● EXERCISE REQUIREMENTS
Find every line below with the word "fragment" in it, and copy each one.

GIVEN DATA Start Marker

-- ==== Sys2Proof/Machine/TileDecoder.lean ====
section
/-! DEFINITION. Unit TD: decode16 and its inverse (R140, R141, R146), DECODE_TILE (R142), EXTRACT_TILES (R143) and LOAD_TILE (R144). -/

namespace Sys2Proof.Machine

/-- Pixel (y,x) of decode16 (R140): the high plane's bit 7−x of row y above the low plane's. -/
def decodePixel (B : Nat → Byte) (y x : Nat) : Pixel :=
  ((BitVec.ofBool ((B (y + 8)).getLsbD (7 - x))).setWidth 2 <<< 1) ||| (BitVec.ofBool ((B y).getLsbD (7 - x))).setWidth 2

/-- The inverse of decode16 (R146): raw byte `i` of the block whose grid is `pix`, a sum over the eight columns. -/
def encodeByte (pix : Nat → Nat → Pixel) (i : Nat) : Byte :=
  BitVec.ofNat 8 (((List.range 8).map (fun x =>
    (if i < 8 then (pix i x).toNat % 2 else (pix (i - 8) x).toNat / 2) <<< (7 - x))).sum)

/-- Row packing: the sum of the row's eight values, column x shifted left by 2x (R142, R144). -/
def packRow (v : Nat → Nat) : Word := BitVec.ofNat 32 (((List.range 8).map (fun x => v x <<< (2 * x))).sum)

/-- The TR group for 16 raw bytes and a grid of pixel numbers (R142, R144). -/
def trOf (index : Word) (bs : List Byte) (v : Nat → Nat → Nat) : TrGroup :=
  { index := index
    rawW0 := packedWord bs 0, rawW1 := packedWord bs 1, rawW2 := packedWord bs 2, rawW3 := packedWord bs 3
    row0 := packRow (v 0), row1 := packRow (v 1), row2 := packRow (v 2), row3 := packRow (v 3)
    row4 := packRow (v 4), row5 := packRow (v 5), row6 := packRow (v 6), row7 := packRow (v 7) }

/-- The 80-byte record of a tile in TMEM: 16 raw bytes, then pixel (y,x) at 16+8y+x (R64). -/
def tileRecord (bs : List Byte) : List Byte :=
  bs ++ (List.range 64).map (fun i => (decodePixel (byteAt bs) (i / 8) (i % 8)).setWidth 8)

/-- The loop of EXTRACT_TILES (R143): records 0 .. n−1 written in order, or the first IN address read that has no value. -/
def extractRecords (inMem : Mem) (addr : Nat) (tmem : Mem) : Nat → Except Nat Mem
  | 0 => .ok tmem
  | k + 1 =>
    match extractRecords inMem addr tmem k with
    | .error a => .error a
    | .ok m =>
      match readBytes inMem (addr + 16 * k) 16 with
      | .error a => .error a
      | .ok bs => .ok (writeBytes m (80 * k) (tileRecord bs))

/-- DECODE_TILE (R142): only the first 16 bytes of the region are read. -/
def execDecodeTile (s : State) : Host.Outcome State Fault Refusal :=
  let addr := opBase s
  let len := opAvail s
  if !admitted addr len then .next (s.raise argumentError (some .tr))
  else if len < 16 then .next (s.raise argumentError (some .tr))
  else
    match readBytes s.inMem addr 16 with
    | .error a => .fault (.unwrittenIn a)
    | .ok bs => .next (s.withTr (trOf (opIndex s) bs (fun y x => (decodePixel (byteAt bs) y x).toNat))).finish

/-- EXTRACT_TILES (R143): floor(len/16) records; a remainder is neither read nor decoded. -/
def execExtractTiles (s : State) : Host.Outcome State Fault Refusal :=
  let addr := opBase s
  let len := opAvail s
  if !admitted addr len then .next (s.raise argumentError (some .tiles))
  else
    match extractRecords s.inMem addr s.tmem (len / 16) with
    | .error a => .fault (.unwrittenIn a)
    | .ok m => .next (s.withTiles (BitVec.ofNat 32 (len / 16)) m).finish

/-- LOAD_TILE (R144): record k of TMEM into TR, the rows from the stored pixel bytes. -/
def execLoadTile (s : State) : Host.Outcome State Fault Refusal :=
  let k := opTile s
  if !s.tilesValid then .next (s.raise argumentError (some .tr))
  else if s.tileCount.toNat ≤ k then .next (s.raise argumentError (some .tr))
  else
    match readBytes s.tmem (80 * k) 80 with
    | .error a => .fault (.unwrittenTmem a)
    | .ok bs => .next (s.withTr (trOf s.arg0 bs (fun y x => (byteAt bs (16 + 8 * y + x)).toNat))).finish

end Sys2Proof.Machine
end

GIVEN DATA End Marker
GIVEN DATA Start Marker

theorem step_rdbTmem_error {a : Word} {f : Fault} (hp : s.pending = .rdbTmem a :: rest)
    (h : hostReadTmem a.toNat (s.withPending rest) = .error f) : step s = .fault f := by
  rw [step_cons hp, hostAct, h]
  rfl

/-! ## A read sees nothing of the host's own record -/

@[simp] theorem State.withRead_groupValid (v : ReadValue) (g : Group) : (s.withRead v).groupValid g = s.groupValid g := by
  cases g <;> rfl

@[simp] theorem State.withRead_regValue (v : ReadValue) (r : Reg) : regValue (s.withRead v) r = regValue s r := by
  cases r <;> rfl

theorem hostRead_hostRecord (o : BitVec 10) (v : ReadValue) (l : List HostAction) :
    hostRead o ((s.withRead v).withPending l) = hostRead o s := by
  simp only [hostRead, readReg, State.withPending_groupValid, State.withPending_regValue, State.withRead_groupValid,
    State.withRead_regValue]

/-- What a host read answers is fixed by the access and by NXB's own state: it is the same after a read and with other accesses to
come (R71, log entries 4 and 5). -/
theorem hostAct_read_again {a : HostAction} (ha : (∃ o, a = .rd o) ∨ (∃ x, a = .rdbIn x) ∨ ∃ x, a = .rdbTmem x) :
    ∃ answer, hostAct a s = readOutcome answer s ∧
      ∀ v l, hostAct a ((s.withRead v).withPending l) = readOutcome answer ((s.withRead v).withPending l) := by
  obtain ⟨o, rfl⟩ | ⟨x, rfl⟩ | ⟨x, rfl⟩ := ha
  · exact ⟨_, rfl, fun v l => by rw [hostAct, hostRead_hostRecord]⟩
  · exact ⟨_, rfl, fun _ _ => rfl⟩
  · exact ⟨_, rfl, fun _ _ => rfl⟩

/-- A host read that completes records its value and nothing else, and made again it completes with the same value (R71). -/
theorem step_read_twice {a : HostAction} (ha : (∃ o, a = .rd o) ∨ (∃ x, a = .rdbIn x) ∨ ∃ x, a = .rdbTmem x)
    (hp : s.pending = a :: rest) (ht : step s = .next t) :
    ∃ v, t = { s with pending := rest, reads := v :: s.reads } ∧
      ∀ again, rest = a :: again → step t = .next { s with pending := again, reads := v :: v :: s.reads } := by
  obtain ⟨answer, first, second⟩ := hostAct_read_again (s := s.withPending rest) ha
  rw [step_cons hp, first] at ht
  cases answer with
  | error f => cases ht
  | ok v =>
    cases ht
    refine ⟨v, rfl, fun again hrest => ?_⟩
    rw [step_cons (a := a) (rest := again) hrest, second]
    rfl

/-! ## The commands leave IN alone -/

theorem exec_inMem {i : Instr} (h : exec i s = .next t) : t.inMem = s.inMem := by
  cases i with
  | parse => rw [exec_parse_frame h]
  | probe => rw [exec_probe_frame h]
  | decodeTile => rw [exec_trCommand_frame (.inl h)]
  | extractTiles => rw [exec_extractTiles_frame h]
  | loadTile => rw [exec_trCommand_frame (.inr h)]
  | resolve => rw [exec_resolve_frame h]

GIVEN DATA End Marker
GIVEN DATA Start Marker

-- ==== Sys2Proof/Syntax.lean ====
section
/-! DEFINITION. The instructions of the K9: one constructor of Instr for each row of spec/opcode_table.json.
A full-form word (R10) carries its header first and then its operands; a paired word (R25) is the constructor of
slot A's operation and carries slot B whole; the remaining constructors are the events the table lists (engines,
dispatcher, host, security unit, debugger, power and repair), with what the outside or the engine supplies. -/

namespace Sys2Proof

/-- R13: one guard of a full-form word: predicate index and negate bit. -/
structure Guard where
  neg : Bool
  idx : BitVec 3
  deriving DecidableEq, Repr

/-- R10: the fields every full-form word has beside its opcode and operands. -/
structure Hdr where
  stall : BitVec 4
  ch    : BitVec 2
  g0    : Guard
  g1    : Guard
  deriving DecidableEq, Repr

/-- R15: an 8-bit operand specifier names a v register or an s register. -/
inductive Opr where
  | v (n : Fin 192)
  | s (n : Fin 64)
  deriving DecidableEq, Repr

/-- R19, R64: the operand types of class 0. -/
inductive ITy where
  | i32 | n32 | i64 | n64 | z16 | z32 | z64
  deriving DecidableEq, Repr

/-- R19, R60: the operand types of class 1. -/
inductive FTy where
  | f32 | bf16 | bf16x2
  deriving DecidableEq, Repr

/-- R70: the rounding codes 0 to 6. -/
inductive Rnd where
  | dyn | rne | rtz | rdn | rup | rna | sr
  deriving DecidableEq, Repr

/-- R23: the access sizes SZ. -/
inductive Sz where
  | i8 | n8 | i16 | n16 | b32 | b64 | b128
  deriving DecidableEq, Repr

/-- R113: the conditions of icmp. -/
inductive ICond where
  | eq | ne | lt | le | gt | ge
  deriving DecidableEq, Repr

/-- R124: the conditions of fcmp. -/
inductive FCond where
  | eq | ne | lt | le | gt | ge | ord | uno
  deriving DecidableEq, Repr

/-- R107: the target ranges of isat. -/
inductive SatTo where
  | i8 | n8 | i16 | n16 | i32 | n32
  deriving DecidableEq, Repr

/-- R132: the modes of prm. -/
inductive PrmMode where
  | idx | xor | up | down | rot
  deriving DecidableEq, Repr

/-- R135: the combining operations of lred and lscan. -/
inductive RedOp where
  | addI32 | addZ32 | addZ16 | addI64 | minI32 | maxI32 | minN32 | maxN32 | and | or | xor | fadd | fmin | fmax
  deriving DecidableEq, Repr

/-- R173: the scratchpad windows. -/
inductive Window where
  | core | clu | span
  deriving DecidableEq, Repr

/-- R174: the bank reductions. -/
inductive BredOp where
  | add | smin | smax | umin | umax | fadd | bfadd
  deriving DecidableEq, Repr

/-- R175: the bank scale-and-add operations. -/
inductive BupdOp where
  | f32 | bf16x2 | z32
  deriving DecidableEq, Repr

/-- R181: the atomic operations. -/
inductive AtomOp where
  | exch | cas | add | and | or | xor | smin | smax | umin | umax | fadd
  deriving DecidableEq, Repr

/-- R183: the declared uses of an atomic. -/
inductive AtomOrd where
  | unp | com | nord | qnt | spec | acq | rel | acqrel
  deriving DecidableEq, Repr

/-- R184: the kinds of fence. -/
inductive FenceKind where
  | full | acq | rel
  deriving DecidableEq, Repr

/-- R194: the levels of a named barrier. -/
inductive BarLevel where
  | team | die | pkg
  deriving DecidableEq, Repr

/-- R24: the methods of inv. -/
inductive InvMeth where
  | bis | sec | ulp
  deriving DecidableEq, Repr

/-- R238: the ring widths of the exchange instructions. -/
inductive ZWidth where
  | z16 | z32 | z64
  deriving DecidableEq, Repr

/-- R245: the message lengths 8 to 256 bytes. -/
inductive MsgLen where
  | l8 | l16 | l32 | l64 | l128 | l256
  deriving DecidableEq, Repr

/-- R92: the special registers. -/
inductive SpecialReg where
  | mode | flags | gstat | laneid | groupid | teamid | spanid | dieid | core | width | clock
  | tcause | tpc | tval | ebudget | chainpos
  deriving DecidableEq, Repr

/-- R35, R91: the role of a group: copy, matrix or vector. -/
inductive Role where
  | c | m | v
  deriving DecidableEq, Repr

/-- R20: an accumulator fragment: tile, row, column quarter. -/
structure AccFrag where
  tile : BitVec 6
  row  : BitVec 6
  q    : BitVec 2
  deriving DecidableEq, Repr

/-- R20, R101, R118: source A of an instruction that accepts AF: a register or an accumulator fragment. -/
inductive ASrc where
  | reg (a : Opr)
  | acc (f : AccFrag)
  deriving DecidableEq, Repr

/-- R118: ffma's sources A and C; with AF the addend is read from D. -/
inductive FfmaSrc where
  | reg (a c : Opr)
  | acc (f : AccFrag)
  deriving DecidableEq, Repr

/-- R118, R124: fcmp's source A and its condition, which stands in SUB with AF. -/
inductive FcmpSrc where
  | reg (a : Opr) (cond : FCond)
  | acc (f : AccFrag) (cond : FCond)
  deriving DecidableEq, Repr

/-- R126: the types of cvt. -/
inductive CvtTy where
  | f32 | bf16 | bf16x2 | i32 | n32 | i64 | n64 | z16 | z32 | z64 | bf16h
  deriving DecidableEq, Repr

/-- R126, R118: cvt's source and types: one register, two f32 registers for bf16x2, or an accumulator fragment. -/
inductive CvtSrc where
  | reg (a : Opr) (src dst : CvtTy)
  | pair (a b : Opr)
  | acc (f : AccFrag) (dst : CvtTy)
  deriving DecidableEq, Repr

GIVEN DATA End Marker

● RESULT
/-- R20: an accumulator fragment: tile, row, column quarter. -/
/-- R20, R101, R118: source A of an instruction that accepts AF: a register or an accumulator fragment. -/
/-- R126, R118: cvt's source and types: one register, two f32 registers for bf16x2, or an accumulator fragment. -/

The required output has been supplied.